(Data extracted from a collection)
/-! ### Encoding -/

/-- OP and the remaining fields of a full-form word; the steps that are no words, and pair words, have none. -/
def Instr.fields : Instr → Nat × Raw
  | .ill => (0x00, ⟨0, 0, 0, 0, 0, 0, 0⟩)
  | .nop g => (0x02, g.raw 0 false)
  | .bra x => (0x03, x.raw)
  | .brx x => (0x04, x.raw)
  | .call x => (0x05, x.raw)
  | .callx x => (0x06, x.raw)
  | .ret g uni => (0x07, g.raw 0 uni)
  | .rejoin g none => (0x08, g.raw 0 false)
  | .rejoin g (some a) => (0x08, { g.raw 0 false with a := a.code, low := 1 })
  | .exit g => (0x09, g.raw 0 false)
  | .spawn g disp a => (0x0A, { g.raw 0 false with a := a.code, low := disp.toNat })
  | .yield g => (0x0B, g.raw 0 false)
  | .sleep g n => (0x0B, { g.raw 1 false with low := n.toNat })
  | .wtok g m => (0x0C, { g.raw 0 false with low := m.toNat })
  | .wflag g m => (0x0C, { g.raw 1 false with low := m.toNat })
  | .bar x => (0x0D, x.raw 0)
  | .bara x => (0x0D, x.raw 1)
  | .barw g b => (0x0D, { g.raw 2 false with low := b.val })
  | .tlaunch g d a => (0x0E, { g.raw 0 false with d := d.code, a := a.code })
  | .tdone g gr => (0x0E, { g.raw 1 false with low := gr.code })
  | .twalk g d => (0x0E, { g.raw 2 false with d := d.code })
  | .tstat g d a => (0x0E, { g.raw 3 false with d := d.code, a := a.code })
  | .trap x => (0x78, x.raw)
  | .brk x => (0x7B, x.raw)
  | .sysc x => (0x7C, x.raw)
  | .hret g => (0x79, g.raw 0 false)
  | .hretKill g => (0x79, { g.raw 0 false with low := 1 })
  | .pret g => (0x7A, g.raw 0 false)
  | .mfs g d r => (0x7D, { g.raw 0 false with d := d.code, low := r.code })
  | .mts g r a => (0x7D, { g.raw 1 false with a := a.code, low := r.code })
  | .harvest x => (0x7E, x.raw 0)
  | .iadd x => (0x10, x.raw 0)
  | .iaddImm x => (0x10, x.raw 0)
  | .isub x => (0x10, x.raw 1)
  | .isubImm x => (0x10, x.raw 1)
  | .imul x => (0x11, x.raw 0)
  | .imulImm x => (0x11, x.raw 0)
  | .imulh x => (0x11, x.raw 1)
  | .imulhImm x => (0x11, x.raw 1)
  | .imad x => (0x12, x.raw 0)
  | .imadImm x => (0x12, x.raw 0)
  | .imadw x => (0x12, x.raw 1)
  | .imadwImm x => (0x12, x.raw 1)
  | .ineg x => (0x13, x.raw 0 0)
  | .iabs x => (0x13, x.raw 1 0)
  | .imin x => (0x14, x.raw 0)
  | .iminImm x => (0x14, x.raw 0)
  | .imax x => (0x14, x.raw 1)
  | .imaxImm x => (0x14, x.raw 1)
  | .bitAnd x => (0x15, x.raw 0)
  | .andImm x => (0x15, x.raw 0)
  | .bitOr x => (0x15, x.raw 1)
  | .orImm x => (0x15, x.raw 1)
  | .bitXor x => (0x15, x.raw 2)
  | .xorImm x => (0x15, x.raw 2)
  | .andn x => (0x15, x.raw 3)
  | .andnImm x => (0x15, x.raw 3)
  | .bitNot x => (0x17, x.raw 0 0)
  | .shl x => (0x16, x.raw 0)
  | .shlImm x => (0x16, x.raw 0)
  | .shr x => (0x16, x.raw 1)
  | .shrImm x => (0x16, x.raw 1)
  | .sar x => (0x16, x.raw 2)
  | .sarImm x => (0x16, x.raw 2)
  | .rol x => (0x16, x.raw 3)
  | .rolImm x => (0x16, x.raw 3)
  | .popc x => (0x17, x.raw 1 0)
  | .clz x => (0x17, x.raw 2 0)
  | .ctz x => (0x17, x.raw 3 0)
  | .brev x => (0x17, x.raw 4 0)
  | .bfx x => (0x18, x.raw 0)
  | .bfxImm x => (0x18, x.raw 0)
  | .bfi x => (0x18, x.raw 1)
  | .bfiImm x => (0x18, x.raw 1)
  | .isetp x => (0x19, x.raw)
  | .isetpImm g cond uns pd a imm =>
    (0x19, { g.raw (8 + cond.code) false with d := pd.val, a := a.code, low := bit uns * 67108864 + imm.toNat })
  | .sel g ty d a b pc =>
    (0x1A, { g.raw 0 false with
      d := d.code, a := a.code, low := b.code * 131072 + pc.val * 128 + ty.code * 4 })
  | .mov x => (0x1B, x.raw 0 0)
  | .movi g d imm => (0x1B, { g.raw 1 false with d := d.code, low := imm.toNat })
  | .moviHi g d imm => (0x1B, { g.raw 2 false with d := d.code, low := imm.toNat })
  | .lea g sc d a b => (0x1C, { g.raw sc.val false with d := d.code, a := a.code, low := b.code * 131072 })
  | .rhash x => (0x1D, x.raw 0)
  | .pand x => (0x1E, x.raw 0)
  | .por x => (0x1E, x.raw 1)
  | .pxor x => (0x1E, x.raw 2)
  | .pnot x => (0x1E, x.raw 3)
  | .fadd x => (0x20, x.raw 0)
  | .faddImm x => (0x20, x.raw 0)
  | .fsub x => (0x20, x.raw 1)
  | .fsubImm x => (0x20, x.raw 1)
  | .fmul x => (0x21, x.raw 0)
  | .fmulImm x => (0x21, x.raw 0)
  | .ffma x => (0x22, x.raw 0)
  | .ffmaImm x => (0x22, x.raw 0)
  | .fmin x => (0x23, x.raw 0)
  | .fminImm x => (0x23, x.raw 0)
  | .fmax x => (0x23, x.raw 1)
  | .fmaxImm x => (0x23, x.raw 1)
  | .fabs x => (0x24, x.raw 0 0)
  | .fneg x => (0x24, x.raw 1 0)
  | .fsetp x => (0x25, x.raw)
  | .fsetpImm g cond pd a imm =>
    (0x25, { g.raw (8 + cond.code) false with d := pd.val, a := a.code, low := imm.toNat })
  | .fclass x => (0x26, x.raw 0 0)
  | .frnd x => (0x27, x.raw 0 0)
  | .fscl x => (0x28, x.raw 0)
  | .fdot2 x => (0x29, x.raw 0)
  | .cvt x sty => (0x30, x.raw 0 sty.code)
  | .pack x => (0x31, x.raw 0)
  | .unpack x => (0x31, x.raw 1)
  | .okey x => (0x32, x.raw 0 0)
  | .keyf x => (0x32, x.raw 1 0)
  | .qcvt x => (0x33, x.raw 0)
  | .bscale x => (0x34, x.raw 0 0)
  | .sfqRcp x => (0x38, x.raw 0)
  | .sfqRsq x => (0x38, x.raw 1)
  | .sfqSqrt x => (0x38, x.raw 2)
  | .sfqExp2 x => (0x38, x.raw 3)
  | .sfqLog2 x => (0x38, x.raw 4)
  | .sfqSin x => (0x38, x.raw 5)
  | .sfqCos x => (0x38, x.raw 6)
  | .sfqTanh x => (0x38, x.raw 7)
  | .sfqExp2s x => (0x38, x.raw 8)
  | .sfqGnoise x => (0x38, x.raw 9)
  | .sfqDiv x => (0x38, x.raw 10)
  | .xpull x => (0x40, x.raw 0)
  | .xpush x => (0x40, x.raw 1)
  | .xbcast x => (0x41, x.raw 0)
  | .xbcastImm g d a lane => (0x41, { g.raw 8 false with d := d.code, a := a.code, low := lane.val })
  | .vany x => (0x42, x.raw 0)
  | .vall x => (0x42, x.raw 1)
  | .vbal x => (0x42, x.raw 2)
  | .vfirst x => (0x42, x.raw 3)
  | .vcount x => (0x42, x.raw 4)
  | .redg x => (0x43, x.raw 0)
  | .scang x => (0x44, x.raw 0)
  | .scangEx x => (0x44, x.raw 8)
  | .matchLanes x => (0x45, x.raw 0 0)
  | .ld x => (0x50, x.raw)
  | .st x => (0x51, x.raw)
  | .atom32 x => (0x52, x.raw)
  | .atom64 x => (0x53, x.raw)
  | .fence x => (0x54, x.raw)
  | .acqr x => (0x55, x.raw)
  | .cflush x => (0x56, x.raw 0)
  | .cinv x => (0x56, x.raw 1)
  | .seal x => (0x57, x.raw 0)
  | .unseal x => (0x57, x.raw 1)
  | .carve x => (0x58, x.raw)
  | .waita x => (0x59, x.raw)
  | .probe x => (0x5A, x.raw 0)
  | .tcopy x => (0x5B, x.raw)
  | .ldg x => (0x60, x.raw)
  | .stg x => (0x61, x.raw)
  | .amend x => (0x62, x.raw)
  | .grd x => (0x63, x.raw 0)
  | .ginit x => (0x64, x.raw 0)
  | .gadd x => (0x64, x.raw 1)
  | .gread x => (0x65, x.raw)
  | .gspread x => (0x65, x.raw)
  | .gfence x => (0x66, x.raw)
  | .gstep x => (0x66, x.raw 1)
  | .fput x => (0x68, x.raw)
  | .fget x => (0x69, x.raw)
  | .fatom32 x => (0x6A, x.raw)
  | .fatom64 x => (0x6B, x.raw)
  | .ffence x => (0x6C, x.raw 0)
  | .acset x => (0x6D, x.raw)
  | .acwait x => (0x6D, x.raw 1)
  | .obres x => (0x70, x.raw 0)
  | .obrel g a => (0x70, { g.raw 1 false with a := a.code })
  | .mload x => (0x71, x.raw)
  | .mma x => (0x72, x.raw 0 0)
  | .mmaAll x => (0x72, x.raw 0 1)
  | .mzero g a => (0x73, { g.raw 0 false with a := a.code })
  | .mread g d a b => (0x74, { g.raw 0 false with d := d.code, a := a.code, low := b.code * 131072 })
  | .mwrite x => (0x74, x.raw 1 0)
  | .mstore x => (0x75, x.raw)
  | .awset x => (0x76, x.raw 0 0)
  | _ => (0x00, ⟨0, 0, 0, 0, 0, 0, 0⟩)
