/-- A key slot (R82). -/
structure KeySlot where
  key : Nat := 0
  epoch : Nat := 0
deriving DecidableEq, Repr

/-- A request sent, or waiting to be sent, on the fabric (R124, R126, R137), and the accesses that it answers to, as
(core, request, access); a released held store answers to none. `fpid` is the sender's fabric partition ID (R127); `landed`
says that it has looped back to its own chip (R125). -/
structure OutReq where
  id : Nat := 0
  fpid : Nat := 0
  landed : Bool := false
  part : Nat := 0
  easid : Nat := 0
  va : Nat := 0
  ifa : Word := 0
  sent : Bool := false
  lost : Bool := false
  op : PacketOp := .grd
  who : List (Nat × Nat × Nat) := []
  org : Origin := {}
deriving DecidableEq, Repr

/-- A request packet that waits at this chip, its target (R124, R127): for a sector or a grade. `tag` is the sector at which
an `LDG` parks, 0 for none, `val` the value and record that a write has left there for it (R89). `home` numbers its arrival at the home of a sector that
could not be granted at once, 0 for none, and `wants` lists the tags of the sectors it waits for (R116). -/
structure InPacket where
  pkt : Packet
  tag : Nat := 0
  val : Option (Sector × Nat) := none
  home : Nat := 0
  wants : List Nat := []
deriving DecidableEq, Repr

/-- A request sent to host memory (R375). -/
structure HostReq where
  id : Nat := 0
  part : Nat := 0
  easid : Nat := 0
  va : Nat := 0
  addr : Word := 0
  op : PacketOp := .grd
  who : List (Nat × Nat × Nat) := []
  org : Origin := {}
  secure : Bool := false
deriving DecidableEq, Repr

/-- A message of the Gander in flight (R146); `va` is the address of its line, `fpid` the partition's fabric partition ID, with
which it is stamped (R143). -/
structure Flight where
  seq : BitVec 32 := 0
  region : Nat := 0
  line : Nat := 0
  va : Nat := 0
  sent : List Word := []
  sentw : Word := 0
  round : Nat := 0
  lost : Bool := false
  fpid : Nat := 0
deriving DecidableEq, Repr

/-- One neighbour of a partition's Gander, by part * 8 + entry: the last sequence number used, the messages in flight,
the lines already split in the round in progress, by its region, and the rounds started of each region. `stopped` lists the
regions whose round ends unfinished once no message of it is in flight (R141), `aborted` the rounds that have ended so. -/
structure Gander where
  seq : BitVec 32 := 0
  flight : List Flight := []
  active : AMap (List Nat) := []
  counts : AMap Nat := []
  stopped : List Nat := []
  aborted : AMap (List Nat) := []
deriving DecidableEq, Repr

/-- A sector of a shadow slot that a Gander has still to write (R117, R142). -/
structure ShadowWrite where
  part : Nat := 0
  holder : Nat := 0
  va : Nat := 0
  mask : Mask := 0
  data : Sector := 0
deriving DecidableEq, Repr

/-- A fabric link (R134-R136). -/
structure Link where
  key : Option (Nat × Nat) := none
  standby : Option (Nat × Nat) := none
  trained : Bool := false
deriving DecidableEq, Repr

/-- A die at boot and as an SPDM responder (R378-R381). -/
structure Die where
  held : Bool := true
  version : Nat := 0
  minVersion : Nat := 0
  digest : Nat := 0
  channels : List Nat := []
  attested : Bool := false
  sessions : List (Nat × Bool) := []
deriving DecidableEq, Repr

/-- Interrupts and reports raised outside the fault queues. -/
inductive Irq where
  | linkKeyWarn (link : Nat)
  | linkKeyExhaust (link : Nat)
  | planeDown (plane : Nat)
  | keyRequest (link : Nat) (ctr : Nat)
  | saveFault (part core : Nat)
deriving DecidableEq, Repr

/-- What the device answers to a host or management request: completions (R374), SPDM and TDISP messages (R376-R379),
and answers to fabric packets and gossip messages (R127, R145). -/
inductive Answer where
  | completed (data : BitVec 32768)
  | unsupportedRequest
  | completerAbort
  | spdmError (die : Nat)
  | spdm (die code : Nat) (fields : List Nat)
  | packetDone (src id : Nat) (data : BitVec 2048) (record : Nat)
  | packetRefused (src id cause detail : Nat)
  | gossipAck (src : Nat) (seq : BitVec 32)
  | gossipRefused (src : Nat) (seq : BitVec 32)
deriving DecidableEq, Repr

/-- An answer to another chip that waits for the link of a plane code to send its flits (R124, R136). -/
structure Reply where
  code : Nat
  chip : Nat
  flits : Nat
  answer : Answer
deriving DecidableEq, Repr

/-- The word being issued: its core and PC-table entry. -/
structure Issue where
  core : Nat
  entry : Nat
deriving DecidableEq, Repr

/-- The device. `agenda` is the schedule of steps to come, oldest first, `issue` the word the issue stage is about to
execute, `free` the counter of unspecified values, `next` the next request or run number: these four are the model's
own (log entries 1 and 5). `steps` is the queue of `GSTEP`s as (core, request), `stepPlan` the (neighbour, region) rounds that
the first has still to start (R148), `shades` what the Ganders have still to write of the shadows (R142). `cached` holds the copies of each sector by tag (R106), `tlb` the translations by page
tag, `walks` the pages for which fills wait at each home, in arrival order (R69), `rmap` the reverse maps by frame number
in the layout of R75, `lmeta` the line metadata by PA / 256, `softErrors` counts the errors that the controllers have
corrected, `errorLog` lists the poisoned lines that accesses have met without consuming them (R81),
`ideKeys` the keys of the selective IDE streams (0 the physical function's, p + 1 partition p's) and of link IDE (17).
`replies` lists answers to other chips that wait for a link (R136), `full` says that words obey full service, `fullPending` that FULL has been set in this clock (R382). -/
structure State where
  agenda : List Instr := []
  issue : Option Issue := none
  free : Nat := 0
  next : Nat := 1
  cores : AMap Core := []
  runs : AMap Run := []
  parts : AMap Part := []
  hregs : AMap Word := []
  mem : Memory := []
  lmeta : AMap LineMeta := []
  rmap : AMap Word := []
  softErrors : Nat := 0
  errorLog : List Nat := []
  tlb : AMap TlbEnt := []
  walks : AMap (List Nat) := []
  cached : AMap (List SecCopy) := []
  keys : AMap KeySlot := []
  bins : AMap (List SpawnBin) := []
  net : List OutReq := []
  inbox : List InPacket := []
  host : List HostReq := []
  gander : AMap Gander := []
  applied : AMap (BitVec 32) := []
  steps : List (Nat × Nat) := []
  stepPlan : List (Nat × Nat) := []
  shades : List ShadowWrite := []
  fmmu : AMap Word := []
  links : AMap Link := []
  dies : AMap Die := []
  cxl : List Nat := []
  ideKeys : AMap Nat := []
  hostUp : Bool := false
  full : Bool := false
  fullPending : Bool := false
  irqs : List Irq := []
  answers : List Answer := []
  replies : List Reply := []
deriving DecidableEq, Repr

/-- The device at power-on (R381): every register at the reset value of its table, every core's carve count 4 (R107),
memory with nothing listed, nothing live, nothing verified or trained. -/
def State.reset : State := {}

/-- The lane's key of an `l` register; of a `v` or `o` register by its code. -/
def lkey (lane n : Nat) : Nat := lane * 2 + n
def rkey (lane code : Nat) : Nat := lane * 1024 + code

end Sys2Proof.Machine
end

Exercise description: Write the opening line of the data above and every line after it, exactly, stopping once you have written the line with "x => (0x06, x.raw)".

Result of the exercise:
/-! ### Encoding -/

/-- OP and the remaining fields of a full-form word; the steps that are no words, and pair words, have none. -/
def Instr.fields : Instr → Nat × Raw
  | .ill => (0x00, ⟨0, 0, 0, 0, 0, 0, 0⟩)
  | .nop g => (0x02, g.raw 0 false)
  | .bra x => (0x03, x.raw)
  | .brx x => (0x04, x.raw)
  | .call x => (0x05, x.raw)
  | .callx x => (0x06, x.raw)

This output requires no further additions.